Commercial finite element package ABAQUS was used to model the expansion of Xience stent inside a diseased artery with 40% stenosis. The arterial wall, consisting of intima, media and adventitia layers, and the stenotic plaque were described by different hyperelastic models. Both folded and rubber balloons were considered and inflated with a linearly increasing pressure of 1.4 MPa. Simulations were also carried out by considering free, partially and fully constrained arteries.
Folded balloon produces sustained stent expansion under a lower pressure when compared to rubber balloon, leading to increased stress level and enhanced final expansion for the system. Fully constrained artery reduces the stent expansion when compared to free and partially constrained arteries, due to the increased recoiling effect. Stress in the artery-plaque system has higher magnitude for stent expansion in a free artery due to more severe stretch. Calcified plaque limits stent expansion considerably when compared to hypocellular plaque.
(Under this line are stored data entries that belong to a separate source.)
-- ==== Sys2Proof/Tests/Slice0.lean ====
section
/-! SUPPORT. Tests against the spec's own words and vectors (95), each on one transaction or one edge, and for every
statement with hypotheses a concrete state and operands that meet them (`witness_…`). -/

namespace Sys2Proof.Tests

open Sys2Proof Sys2Proof.Machine

/-! ### WellFormed refuses (R75) -/

theorem test_wellFormed_refuses_rdRsvd_8 : (Instr.rdRsvd 8).wellFormed = false := by decide
theorem test_wellFormed_refuses_wrCtrl_start_bit : (Instr.wrCtrl 3).wellFormed = false := by decide
theorem test_wellFormed_refuses_start_without_bit : (Instr.start 6).wellFormed = false := by decide
theorem test_wellFormed_refuses_wrRo_4 : (Instr.wrRo 4 0).wellFormed = false := by decide
theorem test_wellFormed_refuses_wrRo_9 : (Instr.wrRo 9 0).wellFormed = false := by decide
theorem test_wellFormed_refuses_wrRsvd_8 : (Instr.wrRsvd 8 0).wellFormed = false := by decide
theorem test_wellFormed_takes_the_bounds :
    (Instr.rdRsvd 9).wellFormed ∧ (Instr.rdRsvd 63).wellFormed ∧ (Instr.wrRo 5 0).wellFormed ∧
      (Instr.wrRo 8 0).wellFormed ∧ (Instr.wrRsvd 9 0).wellFormed ∧ (Instr.wrRsvd 63 0).wellFormed := by decide

/-! ### Decoding: each word is written out from R71 as WE, A, D -/

theorem test_decode_rdCtrl : decode (.reg (0b0#1 ++ 0b000000#6 ++ 0xFFFFFFFF#32)) = .rdCtrl := by decide
theorem test_decode_rdStatus : decode (.reg (0b0#1 ++ 0b000001#6 ++ 0x0#32)) = .rdStatus := by decide
theorem test_decode_rdWidth : decode (.reg (0b0#1 ++ 0b000010#6 ++ 0x0#32)) = .rdWidth := by decide
theorem test_decode_rdHeight : decode (.reg (0b0#1 ++ 0b000011#6 ++ 0x0#32)) = .rdHeight := by decide
theorem test_decode_rdLength : decode (.reg (0b0#1 ++ 0b000100#6 ++ 0x0#32)) = .rdLength := by decide
theorem test_decode_rdInCount : decode (.reg (0b0#1 ++ 0b000101#6 ++ 0x0#32)) = .rdInCount := by decide
theorem test_decode_rdOutCount : decode (.reg (0b0#1 ++ 0b000110#6 ++ 0x0#32)) = .rdOutCount := by decide
theorem test_decode_rdParam : decode (.reg (0b0#1 ++ 0b000111#6 ++ 0x0#32)) = .rdParam := by decide
theorem test_decode_rdShiftk : decode (.reg (0b0#1 ++ 0b001000#6 ++ 0x0#32)) = .rdShiftk := by decide
theorem test_decode_rdRsvd_first : decode (.reg (0b0#1 ++ 0b001001#6 ++ 0x0#32)) = .rdRsvd 9 := by decide
theorem test_decode_rdRsvd_last : decode (.reg (0b0#1 ++ 0b111111#6 ++ 0x0#32)) = .rdRsvd 63 := by decide
theorem test_decode_wrCtrl : decode (.reg (0b1#1 ++ 0b000000#6 ++ 0x6#32)) = .wrCtrl 6 := by decide
theorem test_decode_start : decode (.reg (0b1#1 ++ 0b000000#6 ++ 0x7#32)) = .start 7 := by decide
theorem test_decode_wrStatus : decode (.reg (0b1#1 ++ 0b000001#6 ++ 0x4#32)) = .wrStatus 4 := by decide
theorem test_decode_wrWidth : decode (.reg (0b1#1 ++ 0b000010#6 ++ 0x1234000A#32)) = .wrWidth 0x1234000A := by decide
theorem test_decode_wrHeight : decode (.reg (0b1#1 ++ 0b000011#6 ++ 0x7#32)) = .wrHeight 7 := by decide
theorem test_decode_wrLength : decode (.reg (0b1#1 ++ 0b000100#6 ++ 0xC4#32)) = .wrLength 196 := by decide
theorem test_decode_wrRo_first : decode (.reg (0b1#1 ++ 0b000101#6 ++ 0x1#32)) = .wrRo 5 1 := by decide
theorem test_decode_wrRo_last : decode (.reg (0b1#1 ++ 0b001000#6 ++ 0x1#32)) = .wrRo 8 1 := by decide
theorem test_decode_wrRsvd_first : decode (.reg (0b1#1 ++ 0b001001#6 ++ 0x1#32)) = .wrRsvd 9 1 := by decide
theorem test_decode_wrRsvd_last : decode (.reg (0b1#1 ++ 0b111111#6 ++ 0x1#32)) = .wrRsvd 63 1 := by decide
/-- A pixel beat is alpha, blue, green, red from bit 31 down (R72). -/
theorem test_decode_pixelIn :
    decode (.pin (0x7F#8 ++ 0x05#8 ++ 0xC8#8 ++ 0x0A#8)) = .pixelIn (pix 0x0A 0xC8 0x05 0x7F) := by decide
theorem test_decode_pixelOut : decode (.pout 0xFFFFFFFF) = .pixelOut := by decide

theorem test_decodeTableWord_reg : decodeTableWord 40 0x420000000A = some (.wrWidth 10) := by decide
theorem test_decodeTableWord_pin : decodeTableWord 32 0x7F05C80A = some (.pixelIn 0x7F05C80A) := by decide
theorem test_decodeBits_refuses_too_wide : decodeBits .reg 40 0x8000000000 = .error .tooWide := by rfl
theorem test_decodeBits_refuses_wrong_length : decodeBits .pout 40 0 = .error .wrongLength := by rfl
theorem test_decodeBits_pout : decodeBits .pout 32 0x7F9BFA6E = .ok .pixelOut := by rfl

/-! ### States for the tests -/

/-- An idle block with a 1×1 frame programmed (P1 of 95). -/
def idle1 : State := { State.reset with width := 1, height := 1, length := 4 }

/-- The 1×1 job, started. -/
def run0 : State := { idle1 with busy := true }

/-- The 1×1 job with its one pixel accepted (P1: `push 0x7F05C80A`). -/
def run1 : State := { run0 with inCount := 1, hist := [(0, 0x7F9BFA6E)], inPix := [(0, 0x7F05C80A)] }

/-- The 1×1 job with its one output offered. -/
def offered : State := { run1 with obufValid := true, obufWord := 0x7F9BFA6E }

/-- A 2×1 job, started, that a lock-step host is about to feed (R251). -/
def lock0 : State := { run0 with width := 2, length := 8 }

/-- A 2×1 job after the first push of a lock-step host (R251). -/
def lock1 : State := { run1 with width := 2, length := 8 }

/-- A refused START's state: STATUS reads 0x14. -/
def refused1 : State := { State.reset with err := true, errcode := 1 }

/-- A 7×7 job, with counters to be set. -/
def frame7 (i o : BitVec 32) : State :=
  { State.reset with width := 7, height := 7, length := 196, busy := true, inCount := i, outCount := o }

/-- One field of the next state. -/
def after (o : Host.Outcome State Fault Refusal) (f : State → α) : Option α := (nextState? o).map f

/-! ### Register transactions (95 §2.6) -/

theorem test_RG1_wrCtrl : after (exec (.wrCtrl 6) State.reset) ctrlValue = some 0x00000006 := by decide
theorem test_RG2_wrCtrl_reserved : after (exec (.wrCtrl 0xFFFFFFFE) State.reset) ctrlValue = some 0x00000006 := by decide
theorem test_RG3_start_refused : after (exec (.start 1) State.reset) (fun t => (statusValue t, ctrlValue t))
    = some (0x14, 0) := by decide
theorem test_RG4_wrStatus : after (exec (.wrStatus 4) refused1) statusValue = some 0 := by decide
theorem test_RG5_wrStatus_done_only : after (exec (.wrStatus 2) refused1) statusValue = some 0x14 := by decide
theorem test_RG6_wrStatus_not_writable :
    after (exec (.wrStatus 0xF1) { refused1 with errcode := 2 }) statusValue = some 0x24 := by decide
theorem test_RG7_wrWidth : after (exec (.wrWidth 0x1234000A) idle1) (·.width) = some 10 := by decide
theorem test_RG8_wrWidth_busy : after (exec (.wrWidth 3) (frame7 0 0)) (·.width) = some 7 := by decide
theorem test_wrHeight : after (exec (.wrHeight 0xFFFF0007) idle1) (·.height) = some 7 := by decide
theorem test_RG9_wrLength : after (exec (.wrLength 0xFFFFFFFF) idle1) (·.length) = some 0xFFFFFFFF := by decide
theorem test_RG10_wrRo : after (exec (.wrRo 5 5) State.reset) (·.inCount) = some 0 := by decide
theorem test_RG11_rdParam : after (exec .rdParam State.reset) (·.regQ) = some (some 0x04030800) := by decide
theorem test_RG12_rdShiftk : after (exec .rdShiftk State.reset) (·.regQ) = some (some 0x00963264) := by decide
theorem test_RG14_rdRsvd : after (exec (.rdRsvd 63) run1) (·.regQ) = some (some 0) := by decide
theorem test_RG16_wrRsvd : exec (.wrRsvd 63 1) idle1 = .next idle1 := rfl
theorem test_RG17_rdStatus : after (exec .rdStatus { idle1 with done := true }) (fun t => (t.regQ, t.done))
    = some (some 0x00000002, true) := by decide
theorem test_rdCtrl : after (exec .rdCtrl { idle1 with doneIe := true }) (·.regQ) = some (some 2) := by decide
theorem test_rdWidth : after (exec .rdWidth (frame7 0 0)) (·.regQ) = some (some 7) := by decide
theorem test_rdHeight : after (exec .rdHeight { idle1 with height := 0xFFFF }) (·.regQ) = some (some 0xFFFF) := by decide
theorem test_rdLength : after (exec .rdLength (frame7 0 0)) (·.regQ) = some (some 0xC4) := by decide
theorem test_rdInCount : after (exec .rdInCount (frame7 12 3)) (·.regQ) = some (some 12) := by decide
theorem test_rdOutCount : after (exec .rdOutCount (frame7 12 3)) (·.regQ) = some (some 3) := by decide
The negligence of the second stretch invariant in the strain energy potential leads to the disappearance of saturation behaviour during stent expansion. The use of anisotropic artery model reduces the system expansion at peak pressure when compared to the isotropic model, but with an increased final diameter due to reduced recoiling effect. The stress distribution in the artery-plaque system is also different for different combinations of artery and plaque constitutive models.
Folded balloon should be used in the simulation of stent deployment, with the artery partially constrained using spring elements with a proper stiffness constant. The blood vessel should be modelled as a three-layer structure using a hyperelastic potential that considers both the first and second stretch invariants as well as the anisotropy. The composition of the plaque also has to be considered due to its major effect on stent deployment.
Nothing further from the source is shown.